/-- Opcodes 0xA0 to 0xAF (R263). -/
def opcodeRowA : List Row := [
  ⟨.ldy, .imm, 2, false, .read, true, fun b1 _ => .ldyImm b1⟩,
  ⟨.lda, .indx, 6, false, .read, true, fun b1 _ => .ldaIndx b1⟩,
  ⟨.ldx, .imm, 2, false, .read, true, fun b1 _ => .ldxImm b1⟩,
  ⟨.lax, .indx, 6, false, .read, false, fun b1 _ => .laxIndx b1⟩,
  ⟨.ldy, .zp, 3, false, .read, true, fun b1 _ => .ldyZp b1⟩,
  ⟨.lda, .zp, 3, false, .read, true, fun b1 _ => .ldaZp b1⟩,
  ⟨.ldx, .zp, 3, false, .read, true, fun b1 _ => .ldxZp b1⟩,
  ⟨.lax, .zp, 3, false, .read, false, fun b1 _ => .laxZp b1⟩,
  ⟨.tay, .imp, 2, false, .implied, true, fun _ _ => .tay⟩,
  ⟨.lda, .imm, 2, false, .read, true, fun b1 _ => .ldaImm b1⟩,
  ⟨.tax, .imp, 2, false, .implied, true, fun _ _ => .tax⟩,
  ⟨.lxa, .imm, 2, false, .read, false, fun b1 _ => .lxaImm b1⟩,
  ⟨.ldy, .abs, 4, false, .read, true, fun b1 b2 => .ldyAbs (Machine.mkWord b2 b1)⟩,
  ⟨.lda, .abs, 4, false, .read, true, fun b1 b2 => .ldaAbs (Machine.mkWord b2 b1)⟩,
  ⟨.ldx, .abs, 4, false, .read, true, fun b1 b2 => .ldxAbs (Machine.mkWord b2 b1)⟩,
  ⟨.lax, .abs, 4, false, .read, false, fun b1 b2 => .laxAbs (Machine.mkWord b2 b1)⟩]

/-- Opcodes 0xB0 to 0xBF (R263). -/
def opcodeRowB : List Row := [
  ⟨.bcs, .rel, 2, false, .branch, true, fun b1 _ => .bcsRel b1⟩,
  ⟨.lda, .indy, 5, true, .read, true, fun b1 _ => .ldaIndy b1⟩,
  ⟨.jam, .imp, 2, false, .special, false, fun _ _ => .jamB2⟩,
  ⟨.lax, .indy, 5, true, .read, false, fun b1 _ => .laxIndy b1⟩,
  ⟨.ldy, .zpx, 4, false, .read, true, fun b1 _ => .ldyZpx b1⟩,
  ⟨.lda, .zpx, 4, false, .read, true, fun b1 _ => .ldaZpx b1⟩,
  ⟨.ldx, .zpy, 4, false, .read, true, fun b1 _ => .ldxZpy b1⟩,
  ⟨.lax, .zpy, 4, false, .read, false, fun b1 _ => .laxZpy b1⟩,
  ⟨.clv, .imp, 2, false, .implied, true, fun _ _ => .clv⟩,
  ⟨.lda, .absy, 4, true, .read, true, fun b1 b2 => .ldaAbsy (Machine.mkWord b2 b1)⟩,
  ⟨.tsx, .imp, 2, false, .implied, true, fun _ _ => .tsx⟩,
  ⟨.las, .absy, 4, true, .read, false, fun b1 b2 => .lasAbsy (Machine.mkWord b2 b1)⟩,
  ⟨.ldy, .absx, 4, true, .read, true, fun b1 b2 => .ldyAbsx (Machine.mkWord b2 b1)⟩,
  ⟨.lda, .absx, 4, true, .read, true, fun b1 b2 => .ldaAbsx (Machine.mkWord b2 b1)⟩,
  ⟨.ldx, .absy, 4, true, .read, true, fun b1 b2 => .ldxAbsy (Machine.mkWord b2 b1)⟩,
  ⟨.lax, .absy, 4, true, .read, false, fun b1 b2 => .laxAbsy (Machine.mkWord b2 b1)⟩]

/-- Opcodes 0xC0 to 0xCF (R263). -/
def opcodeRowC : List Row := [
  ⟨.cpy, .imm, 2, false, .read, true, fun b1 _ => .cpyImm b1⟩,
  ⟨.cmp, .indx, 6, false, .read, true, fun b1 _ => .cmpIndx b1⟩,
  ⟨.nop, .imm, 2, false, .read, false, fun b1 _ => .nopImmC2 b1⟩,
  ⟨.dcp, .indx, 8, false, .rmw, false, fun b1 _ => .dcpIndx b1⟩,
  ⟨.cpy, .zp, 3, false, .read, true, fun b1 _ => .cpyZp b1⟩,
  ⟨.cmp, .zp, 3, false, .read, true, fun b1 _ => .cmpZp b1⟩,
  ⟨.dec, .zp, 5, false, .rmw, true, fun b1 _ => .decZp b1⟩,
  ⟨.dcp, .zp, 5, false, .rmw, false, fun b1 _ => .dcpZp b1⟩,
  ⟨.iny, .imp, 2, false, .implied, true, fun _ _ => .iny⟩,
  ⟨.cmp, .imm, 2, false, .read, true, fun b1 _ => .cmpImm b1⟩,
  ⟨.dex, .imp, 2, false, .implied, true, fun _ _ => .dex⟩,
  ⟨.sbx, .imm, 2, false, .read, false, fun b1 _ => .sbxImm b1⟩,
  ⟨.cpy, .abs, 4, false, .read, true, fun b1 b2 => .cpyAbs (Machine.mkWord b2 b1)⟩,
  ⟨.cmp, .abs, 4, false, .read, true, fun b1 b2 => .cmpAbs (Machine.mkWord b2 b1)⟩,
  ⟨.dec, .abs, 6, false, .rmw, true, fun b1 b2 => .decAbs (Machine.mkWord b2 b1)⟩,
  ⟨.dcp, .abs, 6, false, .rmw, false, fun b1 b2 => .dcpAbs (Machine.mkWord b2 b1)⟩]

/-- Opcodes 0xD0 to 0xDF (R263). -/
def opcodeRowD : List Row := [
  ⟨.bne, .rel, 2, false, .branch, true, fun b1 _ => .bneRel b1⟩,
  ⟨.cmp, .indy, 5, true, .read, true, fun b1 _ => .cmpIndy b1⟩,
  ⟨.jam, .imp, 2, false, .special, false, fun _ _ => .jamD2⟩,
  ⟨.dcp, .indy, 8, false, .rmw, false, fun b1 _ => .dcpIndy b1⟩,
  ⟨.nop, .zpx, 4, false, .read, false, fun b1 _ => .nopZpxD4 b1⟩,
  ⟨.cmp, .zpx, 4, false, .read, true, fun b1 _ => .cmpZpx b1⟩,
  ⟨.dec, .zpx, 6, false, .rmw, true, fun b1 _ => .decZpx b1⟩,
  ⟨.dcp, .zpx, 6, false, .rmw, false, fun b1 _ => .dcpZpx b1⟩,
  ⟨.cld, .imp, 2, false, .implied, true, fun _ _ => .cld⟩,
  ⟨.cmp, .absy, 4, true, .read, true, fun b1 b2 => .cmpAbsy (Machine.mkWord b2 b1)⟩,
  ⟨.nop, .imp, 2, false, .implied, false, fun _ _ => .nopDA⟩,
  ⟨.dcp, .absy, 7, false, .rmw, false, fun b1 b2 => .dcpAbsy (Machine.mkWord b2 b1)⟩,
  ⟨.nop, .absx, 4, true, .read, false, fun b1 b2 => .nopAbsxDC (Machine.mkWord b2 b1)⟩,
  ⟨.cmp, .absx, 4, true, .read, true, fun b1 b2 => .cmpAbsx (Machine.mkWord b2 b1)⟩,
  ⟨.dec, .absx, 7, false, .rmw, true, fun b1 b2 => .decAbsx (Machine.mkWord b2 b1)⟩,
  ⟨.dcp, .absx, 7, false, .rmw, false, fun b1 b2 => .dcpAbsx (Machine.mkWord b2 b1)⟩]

##############################

WHAT TO PRODUCE: The records above should be repeated word for word.

ANSWER SPACE:
/-- Opcodes 0xA0 to 0xAF (R263). -/
def opcodeRowA : List Row := [
  ⟨.ldy, .imm, 2, false, .read, true, fun b1 _ => .ldyImm b1⟩,
  ⟨.lda, .indx, 6, false, .read, true, fun b1 _ => .ldaIndx b1⟩,
  ⟨.ldx, .imm, 2, false, .read, true, fun b1 _ => .ldxImm b1⟩,
  ⟨.lax, .indx, 6, false, .read, false, fun b1 _ => .laxIndx b1⟩,
  ⟨.ldy, .zp, 3, false, .read, true, fun b1 _ => .ldyZp b1⟩,
  ⟨.lda, .zp, 3, false, .read, true, fun b1 _ => .ldaZp b1⟩,
  ⟨.ldx, .zp, 3, false, .read, true, fun b1 _ => .ldxZp b1⟩,
  ⟨.lax, .zp, 3, false, .read, false, fun b1 _ => .laxZp b1⟩,
  ⟨.tay, .imp, 2, false, .implied, true, fun _ _ => .tay⟩,
  ⟨.lda, .imm, 2, false, .read, true, fun b1 _ => .ldaImm b1⟩,
  ⟨.tax, .imp, 2, false, .implied, true, fun _ _ => .tax⟩,
  ⟨.lxa, .imm, 2, false, .read, false, fun b1 _ => .lxaImm b1⟩,
  ⟨.ldy, .abs, 4, false, .read, true, fun b1 b2 => .ldyAbs (Machine.mkWord b2 b1)⟩,
  ⟨.lda, .abs, 4, false, .read, true, fun b1 b2 => .ldaAbs (Machine.mkWord b2 b1)⟩,
  ⟨.ldx, .abs, 4, false, .read, true, fun b1 b2 => .ldxAbs (Machine.mkWord b2 b1)⟩,
  ⟨.lax, .abs, 4, false, .read, false, fun b1 b2 => .laxAbs (Machine.mkWord b2 b1)⟩]

/-- Opcodes 0xB0 to 0xBF (R263). -/
def opcodeRowB : List Row := [
  ⟨.bcs, .rel, 2, false, .branch, true, fun b1 _ => .bcsRel b1⟩,
  ⟨.lda, .indy, 5, true, .read, true, fun b1 _ => .ldaIndy b1⟩,
  ⟨.jam, .imp, 2, false, .special, false, fun _ _ => .jamB2⟩,
  ⟨.lax, .indy, 5, true, .read, false, fun b1 _ => .laxIndy b1⟩,
  ⟨.ldy, .zpx, 4, false, .read, true, fun b1 _ => .ldyZpx b1⟩,
  ⟨.lda, .zpx, 4, false, .read, true, fun b1 _ => .ldaZpx b1⟩,
  ⟨.ldx, .zpy, 4, false, .read, true, fun b1 _ => .ldxZpy b1⟩,
  ⟨.lax, .zpy, 4, false, .read, false, fun b1 _ => .laxZpy b1⟩,
  ⟨.clv, .imp, 2, false, .implied, true, fun _ _ => .clv⟩,
  ⟨.lda, .absy, 4, true, .read, true, fun b1 b2 => .ldaAbsy (Machine.mkWord b2 b1)⟩,
  ⟨.tsx, .imp, 2, false, .implied, true, fun _ _ => .tsx⟩,
  ⟨.las, .absy, 4, true, .read, false, fun b1 b2 => .lasAbsy (Machine.mkWord b2 b1)⟩,
  ⟨.ldy, .absx, 4, true, .read, true, fun b1 b2 => .ldyAbsx (Machine.mkWord b2 b1)⟩,
  ⟨.lda, .absx, 4, true, .read, true, fun b1 b2 => .ldaAbsx (Machine.mkWord b2 b1)⟩,
  ⟨.ldx, .absy, 4, true, .read, true, fun b1 b2 => .ldxAbsy (Machine.mkWord b2 b1)⟩,
  ⟨.lax, .absy, 4, true, .read, false, fun b1 b2 => .laxAbsy (Machine.mkWord b2 b1)⟩]

/-- Opcodes 0xC0 to 0xCF (R263). -/
def opcodeRowC : List Row := [
  ⟨.cpy, .imm, 2, false, .read, true, fun b1 _ => .cpyImm b1⟩,
  ⟨.cmp, .indx, 6, false, .read, true, fun b1 _ => .cmpIndx b1⟩,
  ⟨.nop, .imm, 2, false, .read, false, fun b1 _ => .nopImmC2 b1⟩,
  ⟨.dcp, .indx, 8, false, .rmw, false, fun b1 _ => .dcpIndx b1⟩,
  ⟨.cpy, .zp, 3, false, .read, true, fun b1 _ => .cpyZp b1⟩,
  ⟨.cmp, .zp, 3, false, .read, true, fun b1 _ => .cmpZp b1⟩,
  ⟨.dec, .zp, 5, false, .rmw, true, fun b1 _ => .decZp b1⟩,
  ⟨.dcp, .zp, 5, false, .rmw, false, fun b1 _ => .dcpZp b1⟩,
  ⟨.iny, .imp, 2, false, .implied, true, fun _ _ => .iny⟩,
  ⟨.cmp, .imm, 2, false, .read, true, fun b1 _ => .cmpImm b1⟩,
  ⟨.dex, .imp, 2, false, .implied, true, fun _ _ => .dex⟩,
  ⟨.sbx, .imm, 2, false, .read, false, fun b1 _ => .sbxImm b1⟩,
  ⟨.cpy, .abs, 4, false, .read, true, fun b1 b2 => .cpyAbs (Machine.mkWord b2 b1)⟩,
  ⟨.cmp, .abs, 4, false, .read, true, fun b1 b2 => .cmpAbs (Machine.mkWord b2 b1)⟩,
  ⟨.dec, .abs, 6, false, .rmw, true, fun b1 b2 => .decAbs (Machine.mkWord b2 b1)⟩,
  ⟨.dcp, .abs, 6, false, .rmw, false, fun b1 b2 => .dcpAbs (Machine.mkWord b2 b1)⟩]

/-- Opcodes 0xD0 to 0xDF (R263). -/
def opcodeRowD : List Row := [
  ⟨.bne, .rel, 2, false, .branch, true, fun b1 _ => .bneRel b1⟩,
  ⟨.cmp, .indy, 5, true, .read, true, fun b1 _ => .cmpIndy b1⟩,
  ⟨.jam, .imp, 2, false, .special, false, fun _ _ => .jamD2⟩,
  ⟨.dcp, .indy, 8, false, .rmw, false, fun b1 _ => .dcpIndy b1⟩,
  ⟨.nop, .zpx, 4, false, .read, false, fun b1 _ => .nopZpxD4 b1⟩,
  ⟨.cmp, .zpx, 4, false, .read, true, fun b1 _ => .cmpZpx b1⟩,
  ⟨.dec, .zpx, 6, false, .rmw, true, fun b1 _ => .decZpx b1⟩,
  ⟨.dcp, .zpx, 6, false, .rmw, false, fun b1 _ => .dcpZpx b1⟩,
  ⟨.cld, .imp, 2, false, .implied, true, fun _ _ => .cld⟩,
  ⟨.cmp, .absy, 4, true, .read, true, fun b1 b2 => .cmpAbsy (Machine.mkWord b2 b1)⟩,
  ⟨.nop, .imp, 2, false, .implied, false, fun _ _ => .nopDA⟩,
  ⟨.dcp, .absy, 7, false, .rmw, false, fun b1 b2 => .dcpAbsy (Machine.mkWord b2 b1)⟩,
  ⟨.nop, .absx, 4, true, .read, false, fun b1 b2 => .nopAbsxDC (Machine.mkWord b2 b1)⟩,
  ⟨.cmp, .absx, 4, true, .read, true, fun b1 b2 => .cmpAbsx (Machine.mkWord b2 b1)⟩,
  ⟨.dec, .absx, 7, false, .rmw, true, fun b1 b2 => .decAbsx (Machine.mkWord b2 b1)⟩,
  ⟨.dcp, .absx, 7, false, .rmw, false, fun b1 b2 => .dcpAbsx (Machine.mkWord b2 b1)⟩]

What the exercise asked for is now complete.